* How to complete this task:
Match the word "saved". Return each line of the data below where it appears.

[Collected data]
theorem length_take_sentBytes (m : Memory) (l : Lines) (a k n : Nat) :
    ((Memory.readRange m a n).take (sentBytes (l.answersFrom k n))).length = sentBytes (l.answersFrom k n) := by
  have hle := sentBytes_le (l.answersFrom k n)
  rw [length_answersFrom] at hle
  rw [List.length_take, length_readRange, Nat.min_eq_left hle]

/-! ### The lines after a command that completed -/

/-- From `s` to `t` a pin operation ran, and IE is as its exit leaves it (R77). -/
def OperatedPin (s t : State) : Prop := operatesPin t.lines.events = true ∧ t.lines.ie = ieAtExit s.cfg s.lines.ie

theorem lines_of_exec_startWait_next {ab : Byte} {s t : State} (h : exec (.startWait ab) s = .next t) :
    t.lines = s.begun.lines ∨ OperatedPin s t := by
  obtain hn | hn := Nat.eq_zero_or_pos s.cfg.nSw
  · rw [exec_startWait_noAttempt hn] at h
    cases h
    exact .inl rfl
  · obtain ⟨m, rfl⟩ | rfl := exec_startWait_next_cases hn h
    · exact .inr ⟨by simp, rfl⟩
    · exact .inr ⟨operatesPin_refusedAttempts ab hn, rfl⟩

theorem lines_of_exec_writeBuf_next {haddr : BitVec 32} {len : BitVec 16} {s t : State}
    (h : exec (.writeBuf haddr len) s = .next t) : t.lines = s.begun.lines ∨ OperatedPin s t := by
  obtain ⟨hfit, hn | ⟨hn, hsend⟩⟩ := exec_writeBuf_next_cases h
  · rw [exec_writeBuf_empty hfit hn] at h
    cases h
    exact .inl rfl
  · rw [exec_writeBuf_next hfit hn hsend] at h
    cases h
    have ha : 0 < (s.lines.answersFrom 0 len.toNat).length := by
      obtain ⟨n, hlen⟩ := exists_toNat_eq_succ hn
      rw [length_answersFrom, hlen]
      exact n.succ_pos
    exact .inr ⟨operatesPin_writeEachEvents (by rw [length_take_sentBytes]; exact sentBytes_pos ha) ha, rfl⟩

/-- A command that completes left the lines as they were when its body began, or operated a pin. -/
theorem lines_of_exec_next {i : Instr} {s t : State} (h : exec i s = .next t) :
    t.lines = s.begun.lines ∨ OperatedPin s t := by
  cases i with
  | setLow p =>
    cases hp : pushesHigh s.cfg (s.lines.pin p) with
    | false => rw [exec_setLow_next hp] at h; cases h; exact .inr ⟨rfl, rfl⟩
    | true => rw [exec_setLow_fault hp] at h; cases h
  | setHigh p => rw [exec_setHigh] at h; cases h; exact .inr ⟨rfl, rfl⟩
  | start ab => rw [eq_of_exec_start_next h]; exact .inr ⟨rfl, rfl⟩
  | repStart ab => rw [eq_of_exec_repStart_next h]; exact .inr ⟨rfl, rfl⟩
  | startWait ab => exact lines_of_exec_startWait_next h
  | stop => rw [eq_of_exec_stop_next h]; exact .inr ⟨rfl, rfl⟩
  | writeByte v => rw [eq_of_exec_writeByte_next h]; exact .inr ⟨operatesPin_writeByteEvents .., rfl⟩
  | readByte last => rw [eq_of_exec_readByte_next h]; exact .inr ⟨operatesPin_readByteEvents .., rfl⟩
  | busBegin => rw [exec_busBegin] at h; cases h; exact .inr ⟨rfl, rfl⟩
  | beginTx a7 => rw [eq_of_exec_beginTx_next h]; exact .inr ⟨operatesPin_addressEvents .., rfl⟩
  | endTx sendStop =>
    cases sendStop with
    | false => rw [exec_endTx_open] at h; cases h; exact .inl rfl
    | true => rw [eq_of_exec_endTx_close_next h]; exact .inr ⟨rfl, rfl⟩
  | write b => rw [eq_of_exec_write_next h]; exact .inr ⟨operatesPin_writeByteEvents .., rfl⟩
  | writeBuf haddr len => exact lines_of_exec_writeBuf_next h
  | requestFrom a7 qty iaddr isize sendStop =>
    rw [eq_of_exec_requestFrom_next h]; exact .inr ⟨operatesPin_requestEvents .., rfl⟩
  | busEnd | available | read | peek | crc8 haddr len | crcCheck haddr len =>
    rw [eq_of_exec_quiet_next rfl h]; exact .inl rfl

theorem ieAtExit_restore {c : Config} (hc : c.irqExit = .restore) (saved : Bool) : ieAtExit c saved = saved := by
  rw [ieAtExit, hc]

theorem ieAtExit_enable {c : Config} (hc : c.irqExit = .enable) (saved : Bool) : ieAtExit c saved = true := by
  rw [ieAtExit, hc]

end Sys2Proof.Machine
end

section
/-! SUPPORT. The counts of R190 (70_reset_and_hazards.md): delays, events and samples add up along an event list, so each
event list's counts follow from those of its groups, and each command's from its event list. -/

namespace Sys2Proof.Machine

open Sys2Proof.Claims

/-! ### Counts of the event lists -/

theorem countsOf_append (es fs : List Event) : countsOf (es ++ fs) = countsOf es + countsOf fs := by
  simp [countsOf]

theorem countsOf_flatMap {α : Type} {f : α → List Event} {c : Nat × Nat × Nat × Nat} (h : ∀ a, countsOf (f a) = c)
    (as : List α) : countsOf (as.flatMap f) = as.length • c := by
  induction as with
  | nil => simp [countsOf]
  | cons a as ih => rw [List.flatMap_cons, countsOf_append, h, ih, List.length_cons, succ_nsmul']

theorem countsOf_sentBitEvents (b : Bool) : countsOf (sentBitEvents b) = (1, 0, 4, 0) := by
  cases b <;> rfl

theorem countsOf_writeByteEvents (v : Byte) (a : Bool) : countsOf (writeByteEvents v a) = (8, 2, 39, 1) := by
  rw [writeByteEvents, countsOf_append, countsOf_flatMap countsOf_sentBitEvents]
  rfl

theorem countsOf_readBitEvents (b : Bool) : countsOf (readBitEvents b) = (1, 0, 4, 1) := rfl

theorem countsOf_readByteEvents (last : Bool) {o : List Bool} (ho : o.length = 8) :
    countsOf (readByteEvents last o) = (8, 2, 39, 8) := by
  rw [readByteEvents, countsOf_append, countsOf_append, countsOf_flatMap countsOf_readBitEvents, ho]
  cases last <;> rfl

* Solution to the problem:
theorem ieAtExit_restore {c : Config} (hc : c.irqExit = .restore) (saved : Bool) : ieAtExit c saved = saved := by
theorem ieAtExit_enable {c : Config} (hc : c.irqExit = .enable) (saved : Bool) : ieAtExit c saved = true := by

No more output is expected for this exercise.